The other day, an article
(http://www.searchenginejournal.com/index.php?p=2338) appeared
in Search Engine Journal suggesting webmasters monetize their
sites using Google AdSense. While the article neglected to
mention an alternative webmaster advertising program offered by
Yahoo Search Marketing, the idea of using one's website as a
commercial medium (if possible or practical) makes good sense
and can provide a minor side-income. Such minor side-incomes are
often the first ingredients in making the gravy craved by all
small business owners.

Since the advent of Google's AdWords grassroots distribution
program, AdSense, several webmasters have built businesses out
of taking content off of other people's websites and using that
content to build pages designed specifically to attract
ad-clicks.
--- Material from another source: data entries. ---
/-- The tag of a line of the set of line `l` fails, or of a way that holds none: the set is dropped from
every L1; a clean line whose state is good is invalidated and the access goes on; else the set is marked
lost. -/
def tagError (s : State) (l way : Nat) (victim : Option Nat) (stateBad : Bool) : State :=
  let unit := unitOf (homeQuad (128 * l)) (l % 32)
  let dirty := match victim.bind (tabFind s.l2) with
    | some ln => ln.dirty
    | none => false
  let s := dropSet s l
  let s := match victim with
    | some v => { s with l2 := tabDel s.l2 v }
    | none => s
  if stateBad || dirty then
    let k := lineBank l * 1024 + lineSet l
    report { s with lost := if k ∈ s.lost then s.lost else s.lost ++ [k] } 0x0005 unit
      (wd (lineSet l)) (inWay (lineBank l) way)
  else report s 0x0002 unit (wd (24 * lineSet l + way)) (inWay (lineBank l) way)

/-- The line that a way holds in the set of line `l`. -/
def lineInWay (s : State) (l w : Nat) : Option Nat :=
  ((sameSet s l).find? (fun e => decide (e.2.way = w))).map Prod.fst

/-- The way that holds a line, 0 where L2 does not hold it. -/
def wayOf (s : State) (l : Nat) : Nat :=
  match tabFind s.l2 l with
  | some ln => ln.way
  | none => 0

/-- A data word of a line in L2 fails: the line is unreadable, and its consumer is told; a clean
line is then invalidated (R305, R464). -/
def dataError (s : State) (l : Nat) (bad : BitVec 16) : State :=
  match tabFind s.l2 l with
  | some ln => { s with l2 := tabPut s.l2 l { ln with bad := ln.bad ||| bad } }
  | none => s

/-- Apply the error that an access meets. -/
def bankError (s : State) (l : Nat) (err : L2Err) : State :=
  match err with
  | .none => s
  | .tagClean => tagError s l (wayOf s l) (some l) false
  | .tagState => tagError s l (wayOf s l) (some l) true
  | .tagWay w st => tagError s l w.toNat (lineInWay s l w.toNat) st
  | .data bad => dataError s l bad

/-- Serve the request at the front of a bank, after the older stores of its core to the line that have
passed to its channel (R369), or send it on to its memory channel. A lost set is answered at once (R308). -/
def bankServe (s : State) (r : Req) (err : L2Err) : State :=
  let s := bankError (settle s (queueOf r.thr) r.line) r.line err
  if (tabFind s.l2 r.line).isSome || setLost s r.line
  then serveReq (drainChannel s (lineChannel r.line) (isStoreOf r.core r.line)) r
  else setChannel s (lineChannel r.line)
    (arbEnqueue (getChannel s (lineChannel r.line)) (lineBank r.line % 32) r)

/-! ### Passing an arbiter (R300, R313 to R320) -/

/-- A bank is in blocking mode (R301). -/
def bankBlocks (s : State) (bk : Nat) : Bool :=
  !isReady s || bankTested s bk || recovering s (bk / 32)

/-- The fills that a bank waits for are completed. -/
def blockBank (s : State) (b : Nat) : State :=
  s.channels.foldl (fun s e => drainChannel s e.1 (fun r => decide (lineBank r.line = b))) s

/-- The waiting request that an arbiter of `p` requesters grants before one of requester `req` that arrives
too and has waited `wait` cycles, if there is one. -/
def grantBefore (p hold : Nat) (a : Arb Req) (req wait : Nat) : Option (ArbWait Req) :=
  let others : List (ArbWait (Option Req)) := a.waiting.map (fun w =>
    { req := w.req, wait := w.wait, trump := w.trump, item := some w.item })
  let holder : Arb (Option Req) := { waiting := [], granted := [], last := a.last, run := a.run }
  match arbChoose p hold holder (others ++ [{ req := req, wait := wait, trump := none, item := none }]) with
  | some w => w.item.map (fun r => { req := w.req, wait := w.wait, trump := w.trump, item := r })
  | none => none

/-- The turns of a bank's arbiter up to the grant of an access that has arrived: the requests that it grants
before are served, one L2 cycle each. In blocking mode each is completed with its fill first (R300). -/
def bankTurns (b req : Nat) : Nat → Nat → State → State
  | 0, n, s => countAt (setBank s b (arbPoint (getBank s b) req)) b req 1 n
  | fuel + 1, n, s =>
    match grantBefore 44 4 (getBank s b) req n with
    | some w =>
      let s := bankServe (setBank (countAt s b w.req 1 w.wait) b (arbTake (getBank s b) w false)) w.item .none
      bankTurns b req fuel (n + 1) (if bankBlocks s b then blockBank s b else s)
    | none => countAt (setBank s b (arbPoint (getBank s b) req)) b req 1 n

/-- An access passes its bank's arbiter (R284, R314): what has been granted before is served, then the
requests that the arbiter grants before it. It meets the error that is due at the bank, if one is (R307). -/
def passBank (s : State) (a : Agent) (l : Nat) : State :=
  let b := lineBank l
  let k := getBank s b
  let s := k.granted.foldl (fun s r => bankServe s r .none) (setBank s b { k with granted := [] })
  let s := if bankBlocks s b then blockBank s b else s
  let s := bankTurns b (agentIndex (b / 32) a) (getBank s b).waiting.length 0 s
  bankError { s with bankErr := tabDel s.bankErr b } l (tabGet (fun _ => L2Err.none) s.bankErr b)

/-- Memory cycles of one unit of a channel (R319). -/
def channelUnit (ch : Nat) : Nat := if ch < 256 then 2 else 4

/-- The turns of a channel's arbiter up to the grant of an access of requester `req` that has arrived.
Whether the holder asks for the same DRAM row again is free (log entry 32). -/
def channelTurns (ch req : Nat) : Nat → Nat → State → State
  | 0, n, s => countAt (setChannel s ch (arbPoint (getChannel s ch) req)) (channelNumber ch) req 1 n
  | fuel + 1, n, s =>
    let f := drawFree s
    match grantBefore 33 (if bit f.1 0 then 16 else 0) (getChannel f.2 ch) req n with
    | some w =>
      channelTurns ch req fuel (n + channelUnit ch)
        (serveReq (setChannel (countAt f.2 (channelNumber ch) w.req 1 w.wait) ch
          (arbTake (getChannel f.2 ch) w false)) w.item)
    | none => countAt (setChannel f.2 ch (arbPoint (getChannel f.2 ch) req)) (channelNumber ch) req 1 n

/-- An access of requester `req` passes the arbiter of a memory channel. -/
def passChannel (s : State) (ch req : Nat) : State :=
  let k := getChannel s ch
  let s := k.granted.foldl serveReq (setChannel s ch { k with granted := [] })
  channelTurns ch req (getChannel s ch).waiting.length 0 s

/-- An access whose line L2 does not hold passes the line's memory channel too, where it is not refused. -/
def passFill (s : State) (l : Nat) : State :=
  if (tabFind s.l2 l).isSome || setLost s l then s
  else passChannel s (lineChannel l) (lineBank l % 32)

/-! ### Accesses at home -/

/-- The stores and accumulating writes that come before an agent's access to a line have been
performed. -/
def settleFor (s : State) (a : Agent) (l : Nat) : State := settle (drainFor s a l) a.who l

/-- Read a line for an agent whose request has been granted. -/
def homeLine (s : State) (a : Agent) (l : Nat) : State × Line × Option (BitVec 8) :=
  homeFetch (settleFor s a l) l a.cls a.age

/-- Read a line at home for an agent. -/
def homeRead (s : State) (a : Agent) (l : Nat) : State × Line × Option (BitVec 8) :=
  homeLine (passFill (passBank s a l) l) a l

/-- Unit of a report that names an agent. -/
def agentUnit (a : Agent) : Nat :=
  match a.core with
  | some c => unitOf (c / 34) (c % 34)
  | none => unitOf 0 a.who

/-- Cause and FAULTINFO of an access that met an unreadable line: the line address for a lost set,
else the virtual address. The consumer is reported to the safety controller (R463). -/
def memError (s : State) (a : Agent) (l : Nat) (va : Word) (code : BitVec 8) :
    State × BitVec 8 × Word :=
  let part := if code = 0x41 then inWay (s.safety.suspect / 32) (s.safety.suspect % 32)
    else if code = 0x43 then inNone else 0
  (ueIn s (agentUnit a) (wd (128 * l)) part, code, if code = 0x43 then wd (128 * l) else va)

/-- Cause and FAULTINFO of an access that met an uncorrectable word in its L1 (R305). -/
def l1Error (s : State) (a : Agent) (l : Nat) (va : Word) : State × BitVec 8 × Word :=
  (ueIn s (agentUnit a) (wd (128 * l)) inCore, 0x41, va)

/-- Read bytes that lie in one line, at home. -/
def readPa (s : State) (a : Agent) (pa size : Nat) : State × Nat × Option (BitVec 8) :=
  let r := homeRead s a (pa / 128)
  (r.1, lineGet r.2.1 (pa % 128) size, r.2.2)

/-- The core whose L1 an agent's writes keep in step: the stores of a thread, not the writes of a drain
port, which bypasses L1 (R287, R299). -/
def storeCore (a : Agent) : Option Nat := if a.cls = 2 then none else a.core

/-- Write the bits of a mask to a line at home for an agent whose request has been granted. The copy of the
storing core follows. -/
def writeLine (s : State) (a : Agent) (l : Nat) (mask data : Line) : State × Option (BitVec 8) :=
  let r := homeMask s none [a.who] (storeCore a) l mask data a.cls a.age
  match r.2, storeCore a with
  | none, some c => (patchL1 (patchFills r.1 c l mask data) c l mask data, none)
  | _, _ => r

/-- A write passes the arbiters; a whole-line write reads nothing from memory (R288). What comes before it
has been performed. -/
def passWrite (s : State) (a : Agent) (l : Nat) (mask : Line) : State :=
  let s := passBank s a l
  settleFor (if mask = BitVec.allOnes 1024 then s else passFill s l) a l

/-- Write the bits of a mask to a line at home for an agent. -/
def writeMask (s : State) (a : Agent) (l : Nat) (mask data : Line) : State × Option (BitVec 8) :=
  writeLine (passWrite s a l mask) a l mask data

/-- Write bytes that lie in one line, at home. -/
def writePa (s : State) (a : Agent) (pa size v : Nat) : State × Option (BitVec 8) :=
  writeMask s a (pa / 128) (byteMask (pa % 128) size) (byteData (pa % 128) size v)

/-- Write bytes for a unit; a partial write of an unreadable line is not performed and is logged, naming
the writer (R464). -/
def putPa (s : State) (a : Agent) (pa size v : Nat) : State :=
  match writePa s a pa size v with
  | (s, none) => s
  | (s, some _) => ueConsumed s (agentUnit a) (wd (128 * (pa / 128)))

/-- Put a line update before the window of its bank (R278). -/
def sendUpdate (s : State) (u : AccUpd) : State :=
  let b := lineBank u.line
  let w := getWindow s b
  setWindow s b { w with arriving := w.arriving ++ [u] }

end Sys2Proof.Machine
end

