/-- The word at an address has an uncorrectable error in L1 (R305). -/
def meetsAt (ue : Option ReadErr) (va : Word) (n : Nat) : Bool :=
  match ue with
  | some (.word w) => decide (va.toNat ≤ w.toNat ∧ w.toNat < va.toNat + n)
  | _ => false

/-- Drop a line from the L1 caches of a core (R305, R306). -/
def dropLine (s : State) (ci l : Nat) : State :=
  let k := getCore s ci
  setCore s ci { k with l1d := tabDel k.l1d l, l1i := tabDel k.l1i l }

/-- Fetch one word of an instruction: translation, rights, and the L1 instruction cache, which does
not observe stores (R70), or a line that it did not keep (R295). -/
def fetchWord (ue : Option ReadErr) (s : State) (i : Nat) (va : Word) : State × Fetched :=
  let a := threadAgent s i
  match xlat a .fetch s va with
  | (s, .trap c info) => (s, .fault c info)
  | (s, .held _) => (s, .fault 0x02 va)
  | (s, .to pa) =>
    let l := pa / 128
    let fail (s : State) (c : BitVec 8) : State × Fetched :=
      let e := memError s a l va c
      (e.1, .fault e.2.1 e.2.2)
    match tabFind (getThread s i).badGot l with
    | some c => fail s c
    | none =>
      let k := getCore s (i / 16)
      if l1Blocks s (i / 16) && !k.imisses.isEmpty then (fetchMiss s i l, .wait) else
      match tabFind k.l1i l with
      | none => if (tabFind (getThread s i).icode l).isSome then (s, .ok) else (fetchMiss s i l, .wait)
      | some e =>
        if meetsAt ue va 4 then
          let e := l1Error (setCore s (i / 16) { k with l1i := tabDel k.l1i l }) a l va
          (e.1, .fault e.2.1 e.2.2)
        else (setCore s (i / 16) { k with l1i := tabPut k.l1i l { e with age := 0 } }, .ok)

/-- Fetch the words of an instruction in order; the first fault or miss ends it (R64). -/
def fetchWords (ue : Option ReadErr) (i : Nat) : Nat → State → Word → State × Fetched
  | 0, s, _ => (s, .ok)
  | n + 1, s, va =>
    match fetchWord ue s i va with
    | (s, .ok) => fetchWords ue i n s (va + 4)
    | x => x

/-- A core forgets the lines that its L1 instruction cache has asked for: its threads will ask again. -/
def dropFetches (s : State) (ci : Nat) : State :=
  let mine (r : Req) : Bool := decide (r.kind = .ifetch ∧ r.core = ci)
  let k := getCore s ci
  let s := { setCore s ci { k with
               imisses := []
               msgs := k.msgs.filter (fun m => match m with
                 | .ifill _ _ _ => false
                 | .ierror _ _ => false
                 | _ => true) } with
    banks := s.banks.map (fun e => (e.1, arbDrop e.2 mine))
    channels := s.channels.map (fun e => (e.1, arbDrop e.2 mine)) }
  (List.range 16).foldl (fun s n =>
    match (getThread s (16 * ci + n)).hold with
    | .ifetch _ => modThread s (16 * ci + n) (fun t => { t with hold := .none, icode := [] })
    | _ => modThread s (16 * ci + n) (fun t => { t with icode := [] })) s
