-- ==== Sys2Proof/Machine/Tensor.lean ====
section
/-! DEFINITION. Tensor descriptors (R250 to R266, R271, R272, R553): their fields and checks, the map
from positions to addresses, bounds and padding, and the reads and writes of elements through one.
A descriptor is the list of its eight words. -/

namespace Sys2Proof.Machine

open Sys2Proof

/-! ### Fields (R250) -/

def dWord (ws : List Word) (k : Nat) : Word := (ws.drop k).headD 0
def dNdim (ws : List Word) : Nat := field (dWord ws 0) 56 3
def dPad (ws : List Word) : Bool := bit (dWord ws 0) 55
def dAcc (ws : List Word) : Nat := field (dWord ws 0) 52 3
def dFmt (ws : List Word) : Nat := field (dWord ws 0) 48 4
def dBase (ws : List Word) : Nat := field (dWord ws 0) 0 48
def dFill (ws : List Word) : Nat := field (dWord ws 1) 0 32

/-- Extent, padded extent and stride of a dimension; a dimension at or above NDIM has 1, 1, 0. -/
def dExt (ws : List Word) (d : Nat) : Nat :=
  if d < dNdim ws then field (dWord ws (2 + d)) 36 24 else 1
def dPext (ws : List Word) (d : Nat) : Nat :=
  let p := 2 ^ field (dWord ws (2 + d)) 60 4
  if d < dNdim ws then (dExt ws d + p - 1) / p * p else 1
def dStride (ws : List Word) (d : Nat) : Int :=
  if d < dNdim ws then sext 36 (field (dWord ws (2 + d)) 0 36) else 0

/-- Bytes of an element, 1 for a 4-bit format. -/
def fmtBytes (f : Nat) : Nat := max 1 (fmtWidth f / 8)

def is4 (f : Nat) : Bool := decide (f = 5 ∨ f = 6)

/-- Bits of FILL that must be 0. -/
def fillSpare (ws : List Word) : Nat :=
  let f := dFill ws
  match dFmt ws with
  | 0 | 1 | 7 | 8 | 9 => f / 2 ^ 8
  | 2 | 10 => f / 2 ^ 16
  | 5 => f / 2 ^ 4
  | 6 => f / 2 ^ 4 % 2 ^ 4
  | _ => 0

/-- None of the conditions of R251 on a descriptor's contents holds; `accepts` are the formats the
unit accepts. -/
def descLegal (ws : List Word) (accepts : Nat → Bool) : Bool :=
  let f := dFmt ws
  let n := dNdim ws
  let w1 := dWord ws 1
  let rmask := field w1 49 4
  let bmask := field w1 38 5
  let dims := List.range 6
  decide (field (dWord ws 0) 59 5 = 0 ∧ field w1 53 11 = 0 ∧ fillSpare ws = 0) &&
  decide (1 ≤ n ∧ n ≤ 6) &&
  dims.all (fun d => if d < n then decide (dExt ws d ≠ 0) else decide (dWord ws (2 + d) = 0)) &&
  decide (f < 13) && accepts f &&
  decide (dBase ws % fmtBytes f = 0) &&
  decide (dAcc ws < 4 ∧ (dAcc ws = 0 ∨ f = 12 ∨ f = 11 ∨ f = 10 ∨ f = 4 ∨ f = 3)) &&
  decide ((rmask = 0 ∧ bmask = 0) ∨ dBase ws % 4096 = 0) &&
  decide (rmask = 0 ∨ 8 ≤ field w1 43 6) && decide (bmask = 0 ∨ 12 ≤ field w1 32 6) &&
  (decide (f ≠ 6) ||
    (decide (dStride ws 0 = 1 ∧ dPad ws = false ∧ dAcc ws = 0) &&
     dims.all (fun d => decide (d = 0 ∨ dStride ws d % 32 = 0))))

/-- The code a pad or out-of-bounds element reads as (R250, R258). -/
def fillCode (ws : List Word) : Nat :=
  let f := dFill ws
  match dFmt ws with
  | 3 | 11 => f
  | 4 => intCode 64 (sext 32 f)
  | 12 =>
    match decodeFmt 11 f with
    | .nan _ _ => infCode 12 (decide (2 ^ 31 ≤ f)) + f % 2 ^ 23 * 2 ^ 29
    | x => (ieeeOf 12 0 x).1
  | 2 | 10 => f % 2 ^ 16
  | 5 | 6 => f % 2 ^ 4
  | _ => f % 2 ^ 8

/-! ### Positions (R254, R255) -/

/-- Coordinates of a quotient over dimensions d to 5. -/
def coordsFrom (ws : List Word) : Nat → Nat → Nat → List Nat
  | 0, _, rest => [rest]
  | k + 1, d, rest => rest % dPext ws d :: coordsFrom ws k (d + 1) (rest / dPext ws d)

/-- Coordinates of an element position. -/
def posCoords (ws : List Word) (p : Nat) : List Nat := coordsFrom ws 5 0 (p % 2 ^ 64)

/-- Coordinates of the elements of a row position of length `len`. -/
def rowCoords (ws : List Word) (q len : Nat) : List (List Nat) :=
  let t := coordsFrom ws 4 1 (q % 2 ^ 64)
  (List.range len).map (fun c => c :: t)

/-! ### Addresses and classes (R256, R257, R263, R265, R266) -/

/-- Element offset, in signed 64-bit arithmetic. -/
def elemOffset (ws : List Word) (cs : List Nat) : Int :=
  let e := ((List.range 6).zip cs).foldl (fun a x => a + (x.2 : Int) * dStride ws x.1) 0
  sext 64 (intCode 64 e)

/-- The swizzle. -/
def swizzle (ws : List Word) (a : Word) : Word :=
  let w1 := dWord ws 1
  let b := (a >>> field w1 32 6) &&& wd (field w1 38 5)
  let r := (a >>> field w1 43 6) &&& wd (field w1 49 4)
  a ^^^ (b <<< 7) ^^^ (r <<< 4)

/-- Byte address of an element offset. -/
def elemAddr (ws : List Word) (e : Int) : Word :=
  let bytes := if is4 (dFmt ws) then e / 2 else e * (fmtBytes (dFmt ws) : Nat)
  swizzle ws (wd (dBase ws) + wdInt bytes)

/-- Address of the scale of the block that holds an element offset. -/
def scaleAddr (ws : List Word) (e : Int) : Word :=
  wd (dBase ws) + wdInt (sext 24 (dFill ws / 2 ^ 8) * 4096 + e / 32)

/-- Class of an element: 0 in bounds, 1 pad, 2 out of bounds. A G4 block takes the class of its first
element. -/
def elemClass (ws : List Word) (cs : List Nat) : Nat :=
  let c0 := cs.headD 0
  let cs := (if dFmt ws = 6 then c0 / 32 * 32 else c0) :: cs.drop 1
  let xs := (List.range 6).zip cs
  if xs.all (fun x => decide (x.2 < dExt ws x.1)) then 0
  else if xs.all (fun x => decide (x.2 < dPext ws x.1)) then 1 else 2

/-! ### Reading elements (R258, R266, R553) -/

/-- Indices of a list of elements that start a block of 32. -/
def blockStarts {α : Type} (xs : List α) : List α :=
  (((List.range xs.length).zip xs).filter (fun p => decide (p.1 % 32 = 0))).map Prod.snd

/-- The accesses of elements, and of the scales of their blocks for a G4 tensor. -/
def readAccs (ws : List Word) (css : List (List Nat)) : List (Word × Nat) :=
  let ins (l : List (List Nat)) := l.filter (fun c => decide (elemClass ws c = 0))
  (ins css).map (fun c => (elemAddr ws (elemOffset ws c), fmtBytes (dFmt ws))) ++
  (if dFmt ws = 6 then
    (ins (blockStarts css)).map (fun c => (scaleAddr ws (elemOffset ws c), 1)) else [])

/-- Values of elements, given what their accesses returned in order. -/
def readVals (ws : List Word) : List (List Nat) → List Nat → List Nat
  | [], _ => []
  | c :: t, vs =>
    if elemClass ws c = 0 then
      let v := vs.headD 0
      let x := if is4 (dFmt ws) then
        (if elemOffset ws c % 2 = 0 then v % 16 else v / 16) else v
      x :: readVals ws t (vs.drop 1)
    else fillCode ws :: readVals ws t vs

/-- Scales of blocks, given what their accesses returned in order; 0x7F where the block is not in
bounds. -/
def readScales (ws : List Word) : List (List Nat) → List Nat → List Nat
  | [], _ => []
  | c :: t, vs =>
    if elemClass ws c = 0 then vs.headD 0 :: readScales ws t (vs.drop 1)
    else 0x7F :: readScales ws t vs

/-- Values and scales of a row or list of elements from the values of `readAccs`. -/
def rowVals (ws : List Word) (css : List (List Nat)) (vs : List Nat) : List Nat × List Nat :=
  let n := (css.filter (fun c => decide (elemClass ws c = 0))).length
  (readVals ws css (vs.take n),
   if dFmt ws = 6 then readScales ws (blockStarts css) (vs.drop n) else [])

/-! ### Writing elements (R259, R266, R553) -/

/-- The write of one element, if it makes one. -/
def elemWrite (ws : List Word) (c : List Nat) (code : Nat) : List Wr :=
  let e := elemOffset ws c
  let va := elemAddr ws e
  let plain (v : Nat) : List Wr :=
    if is4 (dFmt ws) then [.nib va (decide (e % 2 ≠ 0)) v] else [.put va (fmtBytes (dFmt ws)) v]
  match elemClass ws c with
  | 0 => if dAcc ws = 0 then plain code else [.acc va (dAcc ws) (dFmt ws) code]
  | 1 => if dPad ws then plain (fillCode ws) else []
  | _ => []

/-- The writes of elements in order, then of the scales of their blocks. -/
def rowWrites (ws : List Word) (css : List (List Nat)) (codes scales : List Nat) : List Wr :=
  (css.zip codes).flatMap (fun p => elemWrite ws p.1 p.2) ++
  (if dFmt ws = 6 then
    ((blockStarts css).zip scales).flatMap (fun p =>
      if elemClass ws p.1 = 0 then [.put (scaleAddr ws (elemOffset ws p.1)) 1 p.2] else [])
   else [])

/-- Elements that a write drops as out of bounds (R260). -/
def dropped (ws : List Word) (css : List (List Nat)) : Nat :=
  (css.filter (fun c => decide (elemClass ws c = 2))).length

/-- Add to a thread's OOB_COUNT. -/
def addOob (s : State) (i n : Nat) : State :=
  modThread s i (fun t => { t with oob := wd (satAdd (2 ^ 64 - 1) t.oob.toNat n) })

/-- Element positions from p on start at a block and cover whole blocks (R553). -/
def blocksWhole (ws : List Word) (p n : Nat) : Bool :=
  (List.range n).all (fun k =>
    decide ((posCoords ws (p + k)).headD 0 % 32 = k % 32)) && decide (n % 32 = 0)

/-! ### Reading a descriptor (R252) -/

/-- Read the descriptor at an address: an address that is not a multiple of 64 raises DESCRIPTOR
before any read. -/
def readDesc (a : Agent) (s : State) (addr : Word) : State × (List Word ⊕ (BitVec 8 × Word)) :=
  if addr.toNat % 64 ≠ 0 then (s, .inr (0x0E, addr)) else readWords a 8 s addr

/-- Read the words of a descriptor for the instruction of thread i, which reads each descriptor once, when
it issues (R252). -/
def readOnce (a : Agent) (i : Nat) (s : State) (addr : Word) :
    State × (List Word ⊕ (BitVec 8 × Word)) :=
  match (getThread s i).descs.lookup addr with
  | some ws => (s, .inl ws)
  | none =>
    match readDesc a s addr with
    | (s, .inl ws) => (modThread s i (fun t => { t with descs := t.descs ++ [(addr, ws)] }), .inl ws)
    | r => r

/-- Read once and check the descriptor of an instruction. -/
def openOnce (a : Agent) (i : Nat) (s : State) (addr : Word) (accepts : Nat → Bool) :
    State × (List Word ⊕ (BitVec 8 × Word)) :=
  match readOnce a i s addr with
  | (s, .inl ws) => if descLegal ws accepts then (s, .inl ws) else (s, .inr (0x0E, addr))
  | r => r

/-- Read and check a descriptor. -/
def openDesc (a : Agent) (s : State) (addr : Word) (accepts : Nat → Bool) :
    State × (List Word ⊕ (BitVec 8 × Word)) :=
  match readDesc a s addr with
  | (s, .inl ws) => if descLegal ws accepts then (s, .inl ws) else (s, .inr (0x0E, addr))
  | r => r

end Sys2Proof.Machine
end

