/-- A scalar FP instruction that issues in its short form with its fixed fields 0 completes: it
computes at the width it names from its FP32 or FP64 operands in the direction FRM holds, writes the
result to d (an FP32 result with bits 63:32 zero), ORs the flags it raises into FFLAGS, and changes
nothing else of its thread or of the device since the fetch but the deferred conditions. Flags f
that an instruction raises as it completes queue FP_TRAP (cause 0x20) among the deferred conditions
of its thread, with the raised and enabled flags as FAULTINFO, exactly where f and FTE share a bit,
also for a flag that FFLAGS already held. Comparisons give 1 or 0; sign injection and class raise no
flag; cvt converts between its two different codes. -/
def Obligations.FloatingResults : Prop :=
  ∀ (x : Iss) (s : State), Issues x s → x.long = none →
    let t := getThread s (thrIx x.thr)
    let rm := t.frm.toNat
    let done (c : Instr) (d : BitVec 5) (r : Nat × FFlags) : Prop :=
      ∃ u, exec c s = .next u ∧ completes x s u
        (fun th => { setG th d (BitVec.ofNat 64 r.1) with fflags := th.fflags ||| r.2 }) (nextPc x s)
    (∀ f : FpForm, f.rsv = 0 →
      let c := if f.f64 then 12 else 11
      let a := if f.f64 then (getG t f.a).toNat else (getG t f.a).toNat % 2 ^ 32
      let b := if f.f64 then (getG t f.b).toNat else (getG t f.b).toNat % 2 ^ 32
      done (.fpAdd x f) f.d (fpAdd c rm a b) ∧ done (.fpSub x f) f.d (fpSub c rm a b) ∧
      done (.fpMul x f) f.d (fpMul c rm a b) ∧ done (.fpDiv x f) f.d (fpDiv c rm a b) ∧
      (f.b = 0 → done (.fpSqrt x f) f.d (fpSqrt c rm a)) ∧
      done (.fpMin x f) f.d (fpMinMax c false a b) ∧ done (.fpMax x f) f.d (fpMinMax c true a b) ∧
      (∀ ck ∈ ([(.fpCmpEq x f, 0), (.fpCmpLt x f, 1), (.fpCmpLe x f, 2)] : List (Instr × Nat)),
        done ck.1 f.d (if (fpCompare c ck.2 a b).1 then 1 else 0, (fpCompare c ck.2 a b).2)) ∧
      (∀ ck ∈ ([(.fpSgnj x f, 0), (.fpSgnjn x f, 1), (.fpSgnjx x f, 2)] : List (Instr × Nat)),
        done ck.1 f.d (fpSgnj c ck.2 a b, 0))) ∧
    (∀ f : FmaForm, f.fmt.toNat < 2 → f.rsv = 0 →
      let c := if f.fmt = 1 then 12 else 11
      let o (r : BitVec 5) : Nat := if f.fmt = 1 then (getG t r).toNat else (getG t r).toNat % 2 ^ 32
      ∀ ck ∈ ([(.fma x f, false, false), (.fms x f, false, true), (.fnma x f, true, false),
          (.fnms x f, true, true)] : List (Instr × Bool × Bool)),
        done ck.1 f.d (fpFma c rm ck.2.1 ck.2.2 (o f.a) (o f.b) (o f.c))) ∧
    (∀ f : CvtForm, f.b = 0 → f.rsv = 0 →
      (f.src.toNat < 6 → f.dst.toNat < 6 → f.src ≠ f.dst →
        done (.cvt x f) f.d ((cvtResult rm f.src.toNat f.dst.toNat (getG t f.a)).1.toNat,
          (cvtResult rm f.src.toNat f.dst.toNat (getG t f.a)).2)) ∧
      (f.dst = 15 → f.src = 5 → done (.fclass x f) f.d (2 ^ fpClass 12 (getG t f.a).toNat, 0)) ∧
      (f.dst = 15 → f.src = 4 →
        done (.fclass x f) f.d (2 ^ fpClass 11 ((getG t f.a).toNat % 2 ^ 32), 0))) ∧
    (∀ (v : State) (i : Nat) (f : FFlags),
      let th := getThread v i
      let u := raiseFlags v i f
      (getThread u i).fflags = th.fflags ||| f ∧
      (f &&& th.fte = 0 → (getThread u i).deferred = th.deferred) ∧
      (f &&& th.fte ≠ 0 → (getThread u i).deferred.length = th.deferred.length + 1 ∧
        ((0x20 : BitVec 8), BitVec.ofNat 64 (f &&& th.fte).toNat) ∈ (getThread u i).deferred) ∧
      (∀ j, j ≠ i → getThread u j = getThread v j))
As the average commission earned by sites running
AdSense generated advertising is approximately $20/month,
webmasters working this type of scheme need to create hundreds,
if not thousands of pages to make a living. In order to create
those pages and attract ad-clicking visitors, content must be
created, begged, borrowed, or most commonly, simply stolen.
Known as Splogs (http://en.wikipedia.org/wiki/Splog), these
sites only exist to game Google in one way or another, mostly
for money but also for increased search rankings or as a means
of manipulating search spiders.

Splogs most often get their content by scraping, the process of
sending an electronic copying bot to take everything it sees,
recreating it on an unlimited number of instant documents. By
running advertising generated through the AdSense program, the
owners of the splogs make money when visitors click on the ads.
In other words, literally millions of instant sites have sprung
up over the past twelve months, most of which are free-hosted
Blogs, containing content scraped out from the original sites.

Before continuing, I would like to make it clear that there are
several publications that request permission to reprint content.
That's ok. Chances are, this article is being read in one of
those publications. Online business runs on such agreements.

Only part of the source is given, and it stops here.